Re: [GENERAL] Floating point error

2013-02-28 Thread Tom Duffey
Hi Everyone,

To bring closure to this thread, my whole problem was caused by not knowing 
about the extra_float_digits setting. We have a script that uses COPY to 
transfer a subset of rows from a very large production table to a test table. 
The script was not setting extra_float_digits so the values did not match even 
though they appeared to match when running queries in psql. Definitely another 
gotcha for floating point values and it might be a good idea to mention this 
setting on the "Numeric Types" page of the docs.

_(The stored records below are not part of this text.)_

-- ==== Sys2Proof/Laws/KeptSteps.lean ====
section
/-! SUPPORT. What a step can do, said once: a property that the updates of `KeptSteps` keep is kept by every command and by every millisecond
of the timebase. -/

namespace Sys2Proof.Machine

/-- A property of states that every update of an event keeps, a command's own and a millisecond's, but for the starts, the test, the counts of
every condition and the input pins. -/
structure KeptEvents (P : State → Prop) : Prop extends KeptRequests P where
  link : ∀ s v, P s → P { s with link := v }
  stopLine : ∀ s v, P s → P { s with stopLine := v }
  mapRecords : ∀ s f, (∀ r : Alert, (f r).id = r.id ∧ (f r).identity = r.identity) → P s →
    P (s.putRecords (s.alerts.records.map f))

/-- A property of states that every update of a command or of a millisecond keeps. -/
structure KeptSteps (P : State → Prop) : Prop extends KeptEvents P where
  part : ∀ s v, P s → P { s with part := v }
  pins : ∀ s v, P s → P { s with pins := v }
  cold : ∀ s, P s → P s.coldReset

/-! ### The filter (R129) -/

/-- The filtered value stays in its range (R129). -/
theorem filterStep_le {seeded : Bool} {k y x : Nat} (hy : y ≤ 1023) (hx : x ≤ 1023) : filterStep seeded k y x ≤ 1023 := by
  unfold filterStep
  split
  · have hpos : (0 : Int) < ((2 ^ k : Nat) : Int) := by exact_mod_cast Nat.two_pow_pos k
    have h2 : ((x : Int) - y) / ((2 ^ k : Nat) : Int) ≤ max 0 ((x : Int) - y) := by
      by_cases hxy : (0 : Int) ≤ (x : Int) - y
      · exact le_trans (Int.ediv_le_self _ hxy) (le_max_right _ _)
      · exact le_trans (le_of_lt (Int.ediv_neg_of_neg_of_pos (by omega) hpos)) (le_max_left _ _)
    have h3 : max 0 ((x : Int) - y) ≤ 1023 - (y : Int) := by omega
    omega
  · exact hx

@[simp] theorem Channel.mark_raw (r : Channel) : r.mark.raw = r.raw := rfl
@[simp] theorem Channel.mark_filtered (r : Channel) : r.mark.filtered = r.filtered := rfl

theorem Channel.windowStep_raw (r : Channel) : r.windowStep.1.raw = r.raw := by
  unfold Channel.windowStep
  dsimp only
  split
  · rfl
  · split
    · rfl
    · split <;> split <;> rfl

theorem Channel.windowStep_filtered (r : Channel) : r.windowStep.1.filtered = r.filtered := by
  unfold Channel.windowStep
  dsimp only
  split
  · rfl
  · split
    · rfl
    · split <;> split <;> rfl

/-- A store keeps a channel's values in their ranges. -/
theorem Channel.store_inBounds {r : Channel} {x : Nat} (hx : x ≤ 1023) (h : r.inBounds) :
    (r.filter x).mark.windowStep.1.inBounds := by
  refine ⟨?_, ?_⟩
  · rw [Channel.windowStep_raw]; exact hx
  · rw [Channel.windowStep_filtered]; exact filterStep_le h.2 hx

/-! ### The chosen line (R174) -/

/-- A chosen line is a candidate. -/
theorem State.chosenLine_candidate {s : State} {l : LineId} (h : s.chosenLine = some l) : s.candidate l = true := by
  have key : ∀ (ls : List LineId) (b : Option LineId), (∀ m, b = some m → s.candidate m = true) →
      ∀ m, ls.foldl s.better b = some m → s.candidate m = true := by
    intro ls
    induction ls with
    | nil => intro b hb m hm; exact hb m hm
    | cons x ls ih =>
      intro b hb m hm
      refine ih _ ?_ m hm
      intro k hk
      unfold State.better at hk
      split at hk
      · rename_i hx
        split at hk
        · cases hk; exact hx
        · rename_i j
          split at hk
          · cases hk; exact hx
          · cases hk; exact hb _ rfl
      · exact hb k hk
  exact key allLines none (fun m hm => by cases hm) l h

theorem State.candidate_flag {s : State} {l : LineId} (h : s.candidate l = true) : (s.line l).flag = true := by
  simp only [State.candidate, Bool.and_eq_true] at h
  exact h.1.1.1.2

section Events

variable {P : State → Prop} (K : KeptEvents P) {s : State}
include K

/-! ### The scanner -/

theorem jamGuard_kept {c : ChannelId} (h : P s) : P (s.jamGuard c) := by
  unfold State.jamGuard
  dsimp only
  exact foldl_kept (fun _ _ ht => halt_kept K.toKept ht) _ _
    (foldl_kept (fun _ _ ht => putAxis_kept K.toKept ht) _ s h)

theorem channelPost_kept {ch : ChannelId} {c : Cause} {d : Details → Details} (hc : c.bit < 4) (h : P s) :
    P (s.post (channelLine ch) c d) := post_kept K.toKept (by simpa [LineClass.causeCount] using hc) h

theorem store_kept {c : ChannelId} {x : Nat} (hx : x ≤ 1023) (h : P s) : P (s.store c x) := by
  unfold State.store
  dsimp only
  have h1 : P (s.putChannel c ((s.channel c).filter x).mark.windowStep.1) :=
    putChannel_kept K.toKeptRequests h (Channel.store_inBounds hx)
  generalize hs1 : s.putChannel c ((s.channel c).filter x).mark.windowStep.1 = s1 at h1
  have h2 : P (match ((s.channel c).filter x).mark.windowStep.2 with
      | none => s1
      | some w => s1.post (channelLine c) w.cause) := by
    split
    · exact h1
    · rename_i w _
      exact channelPost_kept K (by cases w <;> simp [WindowClass.cause, Cause.bit]) h1
  exact jamGuard_kept K (ite_kept (channelPost_kept K (by simp [Cause.bit]) h2) h2)

theorem endScan_kept (h : P s) : P s.endScan := by
  unfold State.endScan
  dsimp only
  split
  all_goals exact K.scanner _ _ (post_kept K.toKept (by simp [Cause.bit, LineClass.causeCount]) h)

theorem conversionComplete_kept {x : Nat} (hx : x ≤ 1023) (h : P s) : P (s.conversionComplete x) := by
  unfold State.conversionComplete
  split
  · dsimp only
    split
    · exact endScan_kept K (store_kept K hx h)
    · exact K.scanner _ _ (store_kept K hx h)
  · exact h

theorem periodExpiry_kept (h : P s) : P s.periodExpiry := by
  unfold State.periodExpiry
  split
  · exact scanTrigger_kept K.toKept (K.scanner _ _ h)
  · exact h

theorem triggerFallingEdge_kept (h : P s) : P s.triggerFallingEdge := scanTrigger_kept K.toKept (K.scanner _ _ h)

theorem sampleTrigger_kept (h : P s) : P s.sampleTrigger :=
  ite_kept (triggerFallingEdge_kept K h) (K.scanner _ _ h)

/-! ### The STOP line -/

theorem setStopLine_kept {a : Bool} (h : P s) : P (s.setStopLine a) := by
  have h1 := K.stopLine s { s.stopLine with level := some a } h
  unfold State.setStopLine
  dsimp only
  split
  · exact h1
  · split
    · exact applyStop_kept K.toKept h1
    · exact applyRelease_kept K.toKept h1

theorem sampleStop_kept (h : P s) : P s.sampleStop := by
  unfold State.sampleStop
  dsimp only
  exact ite_kept (setStopLine_kept K (K.stopLine _ _ h)) (K.stopLine _ _ h)

/-! ### The link and the end of an event -/

theorem acceptFrame_kept {f : Frame} (h : P s) : P (s.acceptFrame f) := by
  unfold State.acceptFrame
  split <;> exact K.link _ _ h

theorem hunt_kept (h : P s) : P s.hunt := K.link _ _ h

theorem frameComplete_kept {bytes : List Byte} (h : P s) : P (s.frameComplete bytes) := by
  unfold State.frameComplete
  split
  · split
    · exact acceptFrame_kept K h
    · exact h
  · exact post_kept K.toKept (by simp [Cause.bit, LineClass.causeCount]) (K.link _ _ h)

theorem takeByte_kept {c : Byte} (h : P s) : P (s.takeByte c) := by
  unfold State.takeByte
  split
  · exact ite_kept (K.link _ _ h) h
  · exact ite_kept (K.link _ _ h) (hunt_kept K h)
  · exact ite_kept (K.link _ _ h) (frameComplete_kept K (hunt_kept K h))

theorem byteReceived_kept {c : Byte} {b : Bool} (h : P s) : P (s.byteReceived c b) :=
  ite_kept (takeByte_kept K h) h

theorem gapExpiry_kept (h : P s) : P s.gapExpiry := by
  unfold State.gapExpiry
  split
  · exact h
  · exact K.link _ _ (hunt_kept K h)

theorem takeHeld_kept (h : P s) : P s.takeHeld := by
  unfold State.takeHeld
  split
  · exact K.link _ _ (settled_kept K.toKept (serve_kept K.toKeptRequests (K.link _ _ h)))
  · exact h

theorem beginReply_kept (h : P s) : P s.beginReply := by
  unfold State.beginReply
  split
  · exact K.link _ _ h
  · exact h

theorem chooseNotice_kept (h : P s) : P s.chooseNotice := by
  unfold State.chooseNotice
  split
  · rename_i l _ _ hl
    refine K.link _ _ (K.line _ _ _ h fun hf => ?_)
    have hflag := State.candidate_flag (State.chosenLine_candidate hl)
    exact ⟨fun h0 => absurd hflag (by simpa using h0), hf.2⟩
  · exact h

theorem pump_kept (h : P s) : P s.pump :=
  chooseNotice_kept K (takeHeld_kept K (beginReply_kept K (takeHeld_kept K h)))

theorem drain_kept : ∀ (fuel : Nat) {s : State}, P s → P (drain fuel s)
  | 0, _, h => h
  | fuel + 1, s, h => by
    unfold drain
    split
    · exact h
    · exact drain_kept fuel (pump_kept K (settled_kept K.toKept (routeActs_kept K.toKept (K.handed _ _ h))))

/-- An event keeps what its own change keeps. -/
theorem runEvent_kept {g : State → State} (hg : P (g s)) : P (s.runEvent g) :=
  drain_kept K _ (pump_kept K (settled_kept K.toKept hg))

theorem request_kept {t k : Byte} {b : List Byte} (h : P s) : P (s.request t k b) :=
  runEvent_kept K (acceptFrame_kept K h)

theorem eventWhen_kept {c : Bool} {g : State → State} {t : State} (h : P s) (hg : P (g s))
    (ht : s.eventWhen c g = .next t) : P t := by
  unfold State.eventWhen at ht
  cases ht
  exact ite_kept (runEvent_kept K hg) h

/-! ### The millisecond -/

theorem runWhen_kept {c : Bool} {g : State → State} (h : P s) (hg : P (g s)) : P (s.runWhen c g) :=
  ite_kept (runEvent_kept K hg) h

omit K in
theorem Alert.count_id (r : Alert) : r.count.id = r.id ∧ r.count.identity = r.identity := by
  unfold Alert.count
  split <;> exact ⟨rfl, rfl⟩

theorem countBlocks_kept (h : P s) : P s.countBlocks := by
  have h1 := K.stations s s.countBlocks.stations h
  have h2 := K.axes _ s.countBlocks.axes h1
  have h3 := K.arbiter _ s.countBlocks.arbiter h2
  have h4 := K.scanner _ s.countBlocks.scanner h3
  have h5 := K.lamps _ s.countBlocks.lamps h4
  exact K.mapRecords _ Alert.count Alert.count_id h5

theorem sampleEndStop_kept {x : AxisId} {side : StopSide} (h : P s) : P (s.sampleEndStop x side).1 := by
  unfold State.sampleEndStop
  dsimp only
  split
  · exact runWhen_kept K (putAxis_kept K.toKept h) (endStopChange_kept K.toKept (putAxis_kept K.toKept h))
  · exact putAxis_kept K.toKept h

theorem countDwell_kept {x : AxisId} (h : P s) : P (s.countDwell x) := by
  unfold State.countDwell
  dsimp only
  split
  · exact runWhen_kept K (putAxis_kept K.toKept h) (dwellExpiry_kept K.toKept (putAxis_kept K.toKept h))
  · exact h

theorem axisMillisecond_kept {x : AxisId} {m : Bool} (h : P s) : P (s.axisMillisecond x m) := by
  have h1 : P (s.sampleEndStop x .low).1 := sampleEndStop_kept K h
  have h2 : P ((s.sampleEndStop x .low).1.sampleEndStop x .high).1 := sampleEndStop_kept K h1
  unfold State.axisMillisecond
  dsimp only
  exact runWhen_kept K (countDwell_kept K h2) (rampTick_kept K.toKept (countDwell_kept K h2))

theorem stationMillisecond_kept {st : StationId} (h : P s) : P (s.stationMillisecond st) := by
  unfold State.stationMillisecond
  dsimp only
  have h1 : ∀ c, P (s.runWhen c fun t => t.restExpiry st) := fun c =>
    runWhen_kept K h (restExpiry_kept K.toKept h)
  exact runWhen_kept K (h1 _) (idleTimeout_kept K.toKept (h1 _))

theorem blocksMillisecond_kept {moved : List AxisId} (h : P s) : P (s.blocksMillisecond moved) := by
  have h1 : P (s.runEvent State.sampleTrigger) := runEvent_kept K (sampleTrigger_kept K h)
  have h2 : ∀ c, P ((s.runEvent State.sampleTrigger).runWhen c State.periodExpiry) := fun c =>
    runWhen_kept K h1 (periodExpiry_kept K h1)
  have buttons : ∀ t : State, P t → P (allButtons.foldl (fun t b => t.runEvent fun u => u.sampleButton b) t) :=
    fun t ht => foldl_kept (fun u b hu => runEvent_kept K (sampleButton_kept K.toKeptRequests hu)) _ t ht
  have axes : ∀ t : State, P t → P (allAxes.foldl (fun t x => t.axisMillisecond x (moved.contains x)) t) :=
    fun t ht => foldl_kept (fun u x hu => axisMillisecond_kept K hu) _ t ht
  have urgent : ∀ t : State, P t → P (t.runEvent fun u => u.markUrgent u.arbiter.reached) :=
    fun t ht => runEvent_kept K (markUrgent_kept K.toKept ht)
  have stations : ∀ t : State, P t → P (allStations.foldl State.stationMillisecond t) :=
    fun t ht => foldl_kept (fun u st hu => stationMillisecond_kept K hu) _ t ht
  have alerts : ∀ (ids : List Nat) (t : State), P t →
      P (ids.foldl (fun t id => t.runWhen (t.escalationDue id) fun u => u.escalate id) t) :=
    fun ids t ht => foldl_kept (fun u id hu => runWhen_kept K hu (escalate_kept K.toKept hu)) _ t ht
  unfold State.blocksMillisecond
  exact alerts _ _ (stations _ (urgent _ (axes _ (ite_kept (buttons _ (h2 _)) (h2 _)))))


end Events

section Steps

variable {P : State → Prop} (K : KeptSteps P) {s : State}
include K

/-! ### The starts and the test -/

theorem warmRestart_kept (hs : P s) : P s.warmRestart := by
  have h := K.cold s hs
  have h1 := K.part _ s.warmRestart.part h
  have h2 := K.cues _ s.warmRestart.cues h1
  exact K.lamps _ s.warmRestart.lamps h2

theorem testEnd_kept (h : P s) : P s.testEnd := by
  unfold State.testEnd
  dsimp only
  have h1 := K.part s
    { s.part with
      condition := if s.part.failure.getLsbD 2 then .failed else .inService, available := availabilityOf s.part.failure } h
  have h2 : P ((failedItems s.part.failure).foldl (fun t i => (t.raise .selfTest .call i none).1) _) :=
    foldl_kept (fun _ _ ht => raise_kept K.toKept ht) _ _ h1
  exact post_kept K.toKept (by simp [Cause.bit, LineClass.causeCount]) (ite_kept (applyStop_kept K.toKept h2) h2)

theorem testItemDone_kept {f : Bool} (h : P s) : P (s.testItemDone f) := by
  unfold State.testItemDone
  split
  · split
    · exact h
    · dsimp only
      exact ite_kept (testEnd_kept K (K.part _ _ h)) (K.part _ _ h)
  · exact h

theorem transmitEnd_kept (h : P s) : P s.transmitEnd := by
  unfold State.transmitEnd
  split
  · exact h
  · exact ite_kept (warmRestart_kept K h) (runEvent_kept K.toKeptEvents (K.link _ _ h))
  · exact runEvent_kept K.toKeptEvents (K.link _ _ h)

/-! ### The commands -/

theorem setButtonPin_kept {b : ButtonId} {c : Contact} (h : P s) : P (s.setButtonPin b c) := K.pins _ _ h
theorem holdFor_kept {b : ButtonId} {n : Nat} (h : P s) : P (s.holdFor b n) := putButton_kept K.toKeptRequests h

theorem driveStop_kept {a : Bool} (h : P s) : P (s.driveStop a) :=
  K.stopLine { s with pins := (s.driveStop a).pins } (s.driveStop a).stopLine (K.pins s _ h)

theorem driveEndStop_kept {x : AxisId} {side : StopSide} {a : Bool} (h : P s) : P (s.driveEndStop x side a) :=
  putAxis_kept K.toKept (s := { s with pins := (s.driveEndStop x side a).pins }) (K.pins s _ h)

theorem fallingEdge_kept (h : P s) :
    P ((fun t : State => { t with pins := { t.pins with trigger := false } }.triggerFallingEdge) s) :=
  triggerFallingEdge_kept K.toKeptEvents (K.pins _ _ h)

theorem flipBlink_kept {clock : BlinkClock} (h : P s) : P (s.flipBlink clock) := by
  cases clock <;> exact K.lamps _ _ h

Thanks to all who chimed in to help!

Tom

On Feb 28, 2013, at 7:05 PM, James Cloos  wrote:

>>>>>> "TD" == Tom Duffey  writes:
> 
> TD> Riddle me this. I have a database column of type "real" that gets
> TD> mapped to a Java field of type double via JDBC. ...
> 
> TD> - Selecting values from both test and production DBs using psql
> TD>   shows "10.3885" as the value
> 
> TD> - The Java app on production shows "10.3884573" while the test app
> TD>   shows "10.3885"
> 
> I suspect the issue is that psql(1) and whatever java method you use to
> convert the floats to text choose different rounding.
> 
> By default, it seems that psql(1) uses something like printf("%.4f",...)
> whereas your java app calls a routing which works more like "%.7f".
> 
> (The wire format for floats is the same as they are stored, not a text
> representation thereof.)
> 
> -JimC
> -- 
> James Cloos  OpenPGP: 1024D/ED7DAEA6

--
Tom Duffey
tduf...@trillitech.com
414-751-0600 x102



-- 
Sent via pgsql-general mailing list (pgsql-general@postgresql.org)
To make changes to your subscription:
http://www.postgresql.org/mailpref/pgsql-general


Re: [GENERAL] Floating point error

2013-02-25 Thread Tom Duffey
That's exactly what I was looking for. We use COPY to transfer data from a 1 
billion+ row table to a test database and were confused why the results looked 
the same but were obviously not. Sounds like we need to use the 
extra_float_digits setting to include all the available information when 
transferring the data.

Thanks for the explanation.

Tom

On Feb 25, 2013, at 8:00 AM, Albe Laurenz  wrote:

> Tom Duffey wrote:
>> Here is a smaller test case that does not involve Java. I guess this 
>> probably is just due to floating
>> point error when the initial value is inserted that is too large for the 
>> field but it's still a
>> surprise.
>> 
>> Create a test table, insert a couple values and view the results:
>> 
>> CREATE TABLE test (
>>id INTEGER PRIMARY KEY,
>>value REAL NOT NULL
>> );
>> 
>> INSERT INTO test (id, value) VALUES (1, 10.3884573), (2, 10.3885);
>> SELECT * FROM test;
>> 
>> id |  value
>> +-
>>   1 | 10.3885
>>   2 | 10.3885
>> (2 rows)
> 
> SET extra_float_digits=3;
> SELECT * FROM test;
> 
> id |   value
> +
>  1 | 10.3884573
>  2 | 10.3885002
> (2 rows)
> 
> PostgreSQL by default omits the last three digits to avoid
> differences on different architectures (I think).
> 
> When you convert to double precision, you'll see these digits.
> 
>> At this point you would think you have two equal values. Now change the type:
>> 
>> ALTER TABLE test ALTER COLUMN value TYPE DOUBLE PRECISION;
>> SELECT * FROM test;
>> 
>> id |  value
>> +--
>>  1 | 10.3884572982788
>>  2 |  10.388500213623
>> (2 rows)
> 
> Yours,
> Laurenz Albe

--
Tom Duffey
tduf...@trillitech.com
414-751-0600 x102



-- 
Sent via pgsql-general mailing list (pgsql-general@postgresql.org)
To make changes to your subscription:
http://www.postgresql.org/mailpref/pgsql-general


Re: [GENERAL] Floating point error

2013-02-25 Thread Tom Duffey
Here is a smaller test case that does not involve Java. I guess this probably 
is just due to floating point error when the initial value is inserted that is 
too large for the field but it's still a surprise.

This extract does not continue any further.